How Can Sourced Help?
Cloud at Scale™ for critical regulated infrastructure is more important than ever. Now is a great time for you to get a better understanding of your current environment to ensure you are fully prepared to meet requirements. Sourced can help you take the time now to review the maturity of the controls you have in place and assess whether they are fit for the purpose of meeting your imposed obligations as well your own business objectives.

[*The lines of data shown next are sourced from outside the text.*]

-- ==== Sys2Proof/Machine/Arith.lean ====
section
/-!
DEFINITION. ADD, SUB, MUL, DIV, MOD, INC and DEC (44_alu_arith.md R172 to R178).
-/

namespace Sys2Proof.Machine

/-- ADD (R172): `x[a] <- (x[a] + x[b]) mod 256`. -/
def execAdd (a b : Byte) (s : State) : Result := aluBinary .add aluAdd a b s

/-- SUB (R173): `x[a] <- (x[a] - x[b]) mod 256`. -/
def execSub (a b : Byte) (s : State) : Result := aluBinary .sub aluSub a b s

/-- MUL (R174): `x[a] <- (x[a] * x[b]) mod 256`. -/
def execMul (a b : Byte) (s : State) : Result := aluBinary .mul aluMul a b s

/-- DIV (R175): `DivisionByZero` if `x[b] = 0`, else `x[a] <- x[a] div x[b]`. -/
def execDiv (a b : Byte) (s : State) : Result := aluDivide .div aluDiv a b s

/-- MOD (R176): `DivisionByZero` if `x[b] = 0`, else `x[a] <- x[a] rem x[b]`. -/
def execMod (a b : Byte) (s : State) : Result := aluDivide .mod aluMod a b s

/-- INC (R177): `x[a] <- (x[b] + 1) mod 256`. -/
def execInc (a b : Byte) (s : State) : Result := aluMove .inc aluInc a b s

/-- DEC (R178): `x[a] <- (x[b] - 1) mod 256`. -/
def execDec (a b : Byte) (s : State) : Result := aluMove .dec aluDec a b s

end Sys2Proof.Machine
end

Organisations need to look beyond a piece of security software used to patch systems and take a wider view. Great security also includes processes and procedures, education, and protocols to prevent breaches as a result of human error and behavioural attacks.
Whilst the nuts and bolts of the requirements remain to be seen, the overarching goal of the strategy is to shift Australia’s view of cyber security from reactive – because of a cyber incident – to proactive – prevention of an incident. While a robust security system can seem like a large investment, the cost of a breach is significantly larger, and organisations can no longer keep security on the sidelines.